How to complete this task:
Only the lines from the top of the data through the line containing "(R281): no memory" should be duplicated, exactly as they appear.

BEGIN Dataset extract

-- ==== Sys2Proof/Machine/System.lean ====
section
/-! DEFINITION. The system commands `NOP` and `CLRSTAT` (49_system.md R280, R281). -/

namespace Sys2Proof.Machine

/-- `NOP` (R280): no memory access; `STATUS` as every successful command. -/
def execNop (p : Param) (s : State) : Host.Outcome State Fault Refusal :=
  checked (operandsNop p s) s State.succeed

/-- `CLRSTAT` (R281): no memory access; `STATUS` = 0. -/
def execClrstat (p : Param) (s : State) : Host.Outcome State Fault Refusal :=
  checked (operandsClrstat p s) s State.clearStatus

end Sys2Proof.Machine
end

END Dataset extract

Output of the task:
-- ==== Sys2Proof/Machine/System.lean ====
section
/-! DEFINITION. The system commands `NOP` and `CLRSTAT` (49_system.md R280, R281). -/

namespace Sys2Proof.Machine

/-- `NOP` (R280): no memory access; `STATUS` as every successful command. -/
def execNop (p : Param) (s : State) : Host.Outcome State Fault Refusal :=
  checked (operandsNop p s) s State.succeed

/-- `CLRSTAT` (R281): no memory access; `STATUS` = 0. -/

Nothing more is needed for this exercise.